▸ GIVEN RECORDS:
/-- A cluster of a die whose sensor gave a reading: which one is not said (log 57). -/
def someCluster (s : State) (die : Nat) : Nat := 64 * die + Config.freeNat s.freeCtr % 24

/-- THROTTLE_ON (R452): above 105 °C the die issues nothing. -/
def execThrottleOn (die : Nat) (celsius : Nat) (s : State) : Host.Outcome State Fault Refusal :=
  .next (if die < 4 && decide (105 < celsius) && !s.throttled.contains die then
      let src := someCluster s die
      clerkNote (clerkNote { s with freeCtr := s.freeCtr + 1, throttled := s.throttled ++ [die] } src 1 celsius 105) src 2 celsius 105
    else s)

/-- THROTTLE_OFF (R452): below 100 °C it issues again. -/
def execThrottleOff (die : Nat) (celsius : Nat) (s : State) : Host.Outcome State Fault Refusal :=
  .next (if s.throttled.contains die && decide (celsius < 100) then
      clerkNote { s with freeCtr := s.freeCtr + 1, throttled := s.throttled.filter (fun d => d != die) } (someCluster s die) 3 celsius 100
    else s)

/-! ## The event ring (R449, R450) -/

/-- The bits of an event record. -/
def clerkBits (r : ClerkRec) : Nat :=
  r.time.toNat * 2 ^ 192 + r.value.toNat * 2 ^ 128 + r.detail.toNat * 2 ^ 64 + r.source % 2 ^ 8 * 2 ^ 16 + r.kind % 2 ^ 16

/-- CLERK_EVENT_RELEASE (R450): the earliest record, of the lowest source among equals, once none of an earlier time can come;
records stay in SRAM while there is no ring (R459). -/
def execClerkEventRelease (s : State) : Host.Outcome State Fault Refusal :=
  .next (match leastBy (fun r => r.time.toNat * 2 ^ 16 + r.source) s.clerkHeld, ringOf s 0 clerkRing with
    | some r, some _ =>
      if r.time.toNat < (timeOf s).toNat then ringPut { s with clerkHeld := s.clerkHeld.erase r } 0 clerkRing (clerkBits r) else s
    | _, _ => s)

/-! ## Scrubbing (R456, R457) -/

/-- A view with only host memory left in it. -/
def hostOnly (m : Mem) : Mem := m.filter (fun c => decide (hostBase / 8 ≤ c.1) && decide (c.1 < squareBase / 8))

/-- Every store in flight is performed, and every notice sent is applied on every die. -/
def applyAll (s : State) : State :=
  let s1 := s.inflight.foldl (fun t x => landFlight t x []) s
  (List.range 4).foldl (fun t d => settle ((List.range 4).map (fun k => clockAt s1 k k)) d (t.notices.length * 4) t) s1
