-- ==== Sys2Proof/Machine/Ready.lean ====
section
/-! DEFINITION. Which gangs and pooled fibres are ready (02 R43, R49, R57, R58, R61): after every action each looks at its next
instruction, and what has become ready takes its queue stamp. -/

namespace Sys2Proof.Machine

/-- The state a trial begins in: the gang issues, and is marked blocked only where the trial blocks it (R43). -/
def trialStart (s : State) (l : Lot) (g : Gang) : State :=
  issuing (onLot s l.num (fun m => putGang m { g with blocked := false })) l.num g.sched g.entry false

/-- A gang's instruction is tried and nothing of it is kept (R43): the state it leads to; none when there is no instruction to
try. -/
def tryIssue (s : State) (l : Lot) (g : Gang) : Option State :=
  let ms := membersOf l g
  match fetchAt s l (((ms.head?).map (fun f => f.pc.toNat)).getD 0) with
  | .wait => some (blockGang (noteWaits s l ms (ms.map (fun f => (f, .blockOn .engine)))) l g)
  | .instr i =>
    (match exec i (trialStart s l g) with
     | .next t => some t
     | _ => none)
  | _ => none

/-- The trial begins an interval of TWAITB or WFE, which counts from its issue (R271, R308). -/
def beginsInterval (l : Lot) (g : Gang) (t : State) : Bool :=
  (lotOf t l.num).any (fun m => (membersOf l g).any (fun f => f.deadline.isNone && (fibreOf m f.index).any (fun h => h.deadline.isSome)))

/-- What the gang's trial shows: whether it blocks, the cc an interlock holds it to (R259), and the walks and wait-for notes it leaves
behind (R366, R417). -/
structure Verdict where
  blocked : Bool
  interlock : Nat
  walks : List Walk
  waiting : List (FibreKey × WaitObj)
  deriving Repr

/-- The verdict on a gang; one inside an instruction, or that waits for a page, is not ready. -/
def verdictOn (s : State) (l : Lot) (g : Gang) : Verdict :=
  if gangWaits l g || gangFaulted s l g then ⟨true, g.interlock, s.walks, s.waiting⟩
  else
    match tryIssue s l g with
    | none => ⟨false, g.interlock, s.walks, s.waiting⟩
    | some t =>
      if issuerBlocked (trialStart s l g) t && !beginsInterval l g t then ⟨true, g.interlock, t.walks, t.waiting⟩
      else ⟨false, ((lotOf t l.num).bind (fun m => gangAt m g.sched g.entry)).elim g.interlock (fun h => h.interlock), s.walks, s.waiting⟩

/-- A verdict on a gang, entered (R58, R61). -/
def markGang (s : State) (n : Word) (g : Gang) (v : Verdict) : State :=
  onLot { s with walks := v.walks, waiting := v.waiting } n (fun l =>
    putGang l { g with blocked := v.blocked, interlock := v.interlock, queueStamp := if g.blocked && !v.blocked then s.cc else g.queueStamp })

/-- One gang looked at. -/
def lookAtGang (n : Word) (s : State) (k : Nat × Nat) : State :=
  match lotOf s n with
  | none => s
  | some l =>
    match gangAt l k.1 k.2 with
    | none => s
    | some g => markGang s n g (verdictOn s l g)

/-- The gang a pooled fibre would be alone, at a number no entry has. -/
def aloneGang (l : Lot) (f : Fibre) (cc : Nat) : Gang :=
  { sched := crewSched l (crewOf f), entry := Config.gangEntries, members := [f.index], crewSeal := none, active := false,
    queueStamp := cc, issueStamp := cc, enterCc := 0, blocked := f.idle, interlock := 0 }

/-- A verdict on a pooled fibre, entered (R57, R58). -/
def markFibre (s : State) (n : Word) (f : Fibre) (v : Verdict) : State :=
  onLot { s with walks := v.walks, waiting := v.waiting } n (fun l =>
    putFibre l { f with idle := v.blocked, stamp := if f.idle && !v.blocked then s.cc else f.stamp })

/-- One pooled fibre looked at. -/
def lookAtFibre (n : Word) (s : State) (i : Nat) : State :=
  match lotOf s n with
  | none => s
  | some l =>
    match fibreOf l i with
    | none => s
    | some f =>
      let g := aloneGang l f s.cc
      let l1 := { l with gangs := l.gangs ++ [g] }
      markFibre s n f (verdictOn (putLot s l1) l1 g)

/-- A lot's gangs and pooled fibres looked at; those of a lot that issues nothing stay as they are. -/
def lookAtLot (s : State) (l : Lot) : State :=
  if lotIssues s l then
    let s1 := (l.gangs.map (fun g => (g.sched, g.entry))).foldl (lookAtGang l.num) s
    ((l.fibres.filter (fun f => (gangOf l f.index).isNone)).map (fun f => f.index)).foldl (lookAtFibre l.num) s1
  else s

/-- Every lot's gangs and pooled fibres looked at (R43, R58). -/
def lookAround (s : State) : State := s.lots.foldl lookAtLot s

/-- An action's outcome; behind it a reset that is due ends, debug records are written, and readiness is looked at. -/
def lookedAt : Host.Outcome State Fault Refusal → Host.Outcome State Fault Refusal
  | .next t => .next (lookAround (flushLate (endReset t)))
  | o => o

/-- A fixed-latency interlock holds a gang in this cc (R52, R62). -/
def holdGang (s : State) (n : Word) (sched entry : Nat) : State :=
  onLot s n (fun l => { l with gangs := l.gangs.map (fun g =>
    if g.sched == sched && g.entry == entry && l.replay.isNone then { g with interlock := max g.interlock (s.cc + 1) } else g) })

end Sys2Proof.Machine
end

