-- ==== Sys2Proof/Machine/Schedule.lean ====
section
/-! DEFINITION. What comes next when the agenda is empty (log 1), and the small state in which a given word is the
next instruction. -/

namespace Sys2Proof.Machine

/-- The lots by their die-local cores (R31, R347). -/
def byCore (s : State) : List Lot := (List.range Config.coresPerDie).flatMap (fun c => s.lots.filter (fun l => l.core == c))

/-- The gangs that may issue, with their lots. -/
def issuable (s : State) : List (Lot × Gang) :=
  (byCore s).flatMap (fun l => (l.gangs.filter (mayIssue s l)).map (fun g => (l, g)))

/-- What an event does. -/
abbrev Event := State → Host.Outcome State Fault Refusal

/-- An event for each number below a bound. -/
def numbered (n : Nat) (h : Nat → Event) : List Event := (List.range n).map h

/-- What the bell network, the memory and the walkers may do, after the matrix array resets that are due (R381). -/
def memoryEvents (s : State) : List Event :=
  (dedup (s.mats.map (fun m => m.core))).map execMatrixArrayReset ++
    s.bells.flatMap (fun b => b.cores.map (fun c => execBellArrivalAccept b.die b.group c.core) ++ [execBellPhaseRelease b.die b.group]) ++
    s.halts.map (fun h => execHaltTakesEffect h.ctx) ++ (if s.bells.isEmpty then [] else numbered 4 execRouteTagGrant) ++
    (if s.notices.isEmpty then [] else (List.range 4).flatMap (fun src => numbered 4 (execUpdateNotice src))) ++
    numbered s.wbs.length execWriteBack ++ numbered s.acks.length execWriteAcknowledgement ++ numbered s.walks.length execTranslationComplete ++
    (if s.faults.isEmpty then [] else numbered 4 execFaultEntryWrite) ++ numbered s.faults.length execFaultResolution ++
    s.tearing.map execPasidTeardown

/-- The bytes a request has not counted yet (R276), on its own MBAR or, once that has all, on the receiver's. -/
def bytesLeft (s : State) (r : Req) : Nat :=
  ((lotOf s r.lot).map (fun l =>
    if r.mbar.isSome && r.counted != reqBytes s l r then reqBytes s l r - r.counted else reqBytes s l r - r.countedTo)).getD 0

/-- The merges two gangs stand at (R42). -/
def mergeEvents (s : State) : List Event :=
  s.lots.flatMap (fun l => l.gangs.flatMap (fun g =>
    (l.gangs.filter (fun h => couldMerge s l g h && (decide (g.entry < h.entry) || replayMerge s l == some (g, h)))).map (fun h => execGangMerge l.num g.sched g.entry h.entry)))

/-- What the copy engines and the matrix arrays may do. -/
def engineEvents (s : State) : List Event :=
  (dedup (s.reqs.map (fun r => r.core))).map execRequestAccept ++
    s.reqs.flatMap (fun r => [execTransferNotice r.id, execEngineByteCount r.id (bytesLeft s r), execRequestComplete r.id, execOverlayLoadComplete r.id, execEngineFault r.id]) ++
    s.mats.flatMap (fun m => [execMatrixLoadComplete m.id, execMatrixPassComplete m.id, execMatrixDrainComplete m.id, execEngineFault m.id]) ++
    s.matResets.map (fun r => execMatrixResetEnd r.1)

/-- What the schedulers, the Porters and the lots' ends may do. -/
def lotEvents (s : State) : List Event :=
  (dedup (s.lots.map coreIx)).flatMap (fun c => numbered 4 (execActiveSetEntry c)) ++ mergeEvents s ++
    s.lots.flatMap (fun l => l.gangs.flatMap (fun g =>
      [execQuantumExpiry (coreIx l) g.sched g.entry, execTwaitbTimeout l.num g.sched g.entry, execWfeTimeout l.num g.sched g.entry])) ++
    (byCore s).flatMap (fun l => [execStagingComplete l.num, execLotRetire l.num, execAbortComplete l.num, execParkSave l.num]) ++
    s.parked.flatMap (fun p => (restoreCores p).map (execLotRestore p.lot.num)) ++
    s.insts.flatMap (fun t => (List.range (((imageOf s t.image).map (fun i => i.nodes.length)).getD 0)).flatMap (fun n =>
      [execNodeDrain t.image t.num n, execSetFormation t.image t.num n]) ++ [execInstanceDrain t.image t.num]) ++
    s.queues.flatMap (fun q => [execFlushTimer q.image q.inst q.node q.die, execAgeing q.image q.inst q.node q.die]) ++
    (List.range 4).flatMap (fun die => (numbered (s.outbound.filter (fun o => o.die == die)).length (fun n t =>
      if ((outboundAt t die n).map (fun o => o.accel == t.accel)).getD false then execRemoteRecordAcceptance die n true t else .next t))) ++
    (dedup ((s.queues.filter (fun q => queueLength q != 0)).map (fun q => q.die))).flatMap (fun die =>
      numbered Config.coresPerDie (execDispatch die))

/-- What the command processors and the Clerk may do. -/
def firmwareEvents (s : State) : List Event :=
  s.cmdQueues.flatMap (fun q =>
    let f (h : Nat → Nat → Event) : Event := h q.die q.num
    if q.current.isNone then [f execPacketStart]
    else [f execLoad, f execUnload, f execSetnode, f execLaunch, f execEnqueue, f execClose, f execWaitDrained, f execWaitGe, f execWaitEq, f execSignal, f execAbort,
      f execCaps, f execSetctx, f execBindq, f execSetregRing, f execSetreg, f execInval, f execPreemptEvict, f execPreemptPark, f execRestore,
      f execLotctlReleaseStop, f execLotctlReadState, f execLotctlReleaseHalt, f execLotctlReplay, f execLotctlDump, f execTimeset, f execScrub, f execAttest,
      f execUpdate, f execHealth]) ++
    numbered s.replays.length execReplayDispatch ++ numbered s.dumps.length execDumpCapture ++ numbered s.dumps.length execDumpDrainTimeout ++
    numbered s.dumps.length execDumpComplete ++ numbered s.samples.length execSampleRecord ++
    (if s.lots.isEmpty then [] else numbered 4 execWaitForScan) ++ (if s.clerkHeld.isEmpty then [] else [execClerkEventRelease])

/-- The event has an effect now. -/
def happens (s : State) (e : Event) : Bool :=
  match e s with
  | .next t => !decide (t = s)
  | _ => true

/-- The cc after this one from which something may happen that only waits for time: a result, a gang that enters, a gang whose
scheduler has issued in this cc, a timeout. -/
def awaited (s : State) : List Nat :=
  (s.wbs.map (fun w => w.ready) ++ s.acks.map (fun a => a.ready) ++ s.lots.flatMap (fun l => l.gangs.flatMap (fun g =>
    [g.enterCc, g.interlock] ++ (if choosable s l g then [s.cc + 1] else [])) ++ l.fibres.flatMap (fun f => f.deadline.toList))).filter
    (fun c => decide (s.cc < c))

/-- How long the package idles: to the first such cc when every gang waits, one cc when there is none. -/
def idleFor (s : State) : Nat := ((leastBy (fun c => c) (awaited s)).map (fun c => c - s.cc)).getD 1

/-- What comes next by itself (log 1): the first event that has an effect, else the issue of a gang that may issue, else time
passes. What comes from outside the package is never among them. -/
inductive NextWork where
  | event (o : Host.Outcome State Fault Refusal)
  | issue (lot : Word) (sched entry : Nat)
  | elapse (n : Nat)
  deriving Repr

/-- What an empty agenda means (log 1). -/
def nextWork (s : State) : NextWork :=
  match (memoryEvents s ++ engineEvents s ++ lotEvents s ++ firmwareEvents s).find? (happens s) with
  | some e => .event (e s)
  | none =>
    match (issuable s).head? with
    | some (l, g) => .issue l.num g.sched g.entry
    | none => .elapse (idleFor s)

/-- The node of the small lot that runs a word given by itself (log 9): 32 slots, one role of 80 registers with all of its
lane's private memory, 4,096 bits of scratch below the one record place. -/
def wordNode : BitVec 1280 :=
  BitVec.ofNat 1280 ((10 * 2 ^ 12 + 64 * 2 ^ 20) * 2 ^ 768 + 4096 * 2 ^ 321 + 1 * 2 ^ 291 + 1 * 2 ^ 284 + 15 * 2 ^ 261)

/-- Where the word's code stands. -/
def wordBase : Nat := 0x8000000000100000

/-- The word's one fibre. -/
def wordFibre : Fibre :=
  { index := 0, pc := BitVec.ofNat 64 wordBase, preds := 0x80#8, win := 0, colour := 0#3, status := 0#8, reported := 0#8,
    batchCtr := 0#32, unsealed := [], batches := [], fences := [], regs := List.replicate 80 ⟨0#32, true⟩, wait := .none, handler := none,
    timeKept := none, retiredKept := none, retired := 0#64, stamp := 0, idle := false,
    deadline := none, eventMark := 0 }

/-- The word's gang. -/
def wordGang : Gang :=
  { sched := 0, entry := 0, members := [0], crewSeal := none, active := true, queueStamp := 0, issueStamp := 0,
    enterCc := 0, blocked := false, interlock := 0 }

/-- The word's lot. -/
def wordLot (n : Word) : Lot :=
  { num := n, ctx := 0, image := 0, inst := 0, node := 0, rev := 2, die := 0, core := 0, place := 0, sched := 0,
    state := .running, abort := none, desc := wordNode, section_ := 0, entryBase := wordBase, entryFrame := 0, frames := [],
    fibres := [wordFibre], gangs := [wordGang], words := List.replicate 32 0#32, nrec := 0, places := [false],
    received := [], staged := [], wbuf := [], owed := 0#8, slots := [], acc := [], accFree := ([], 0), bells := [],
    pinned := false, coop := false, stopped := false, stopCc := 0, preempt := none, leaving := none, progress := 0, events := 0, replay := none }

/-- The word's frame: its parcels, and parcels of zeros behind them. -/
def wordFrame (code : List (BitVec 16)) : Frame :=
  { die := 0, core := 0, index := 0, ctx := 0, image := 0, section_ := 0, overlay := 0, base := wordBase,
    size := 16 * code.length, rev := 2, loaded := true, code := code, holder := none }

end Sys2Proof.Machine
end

▸ EXERCISE DETAILS:
Working from the records above, write out verbatim only the lines from the line containing "celsius) && !s.throttled.contains die then" through the line containing "issues again. -/".

▸ EXERCISE ANSWER:
  .next (if die < 4 && decide (105 < celsius) && !s.throttled.contains die then
      let src := someCluster s die
      clerkNote (clerkNote { s with freeCtr := s.freeCtr + 1, throttled := s.throttled ++ [die] } src 1 celsius 105) src 2 celsius 105
    else s)

/-- THROTTLE_OFF (R452): below 100 °C it issues again. -/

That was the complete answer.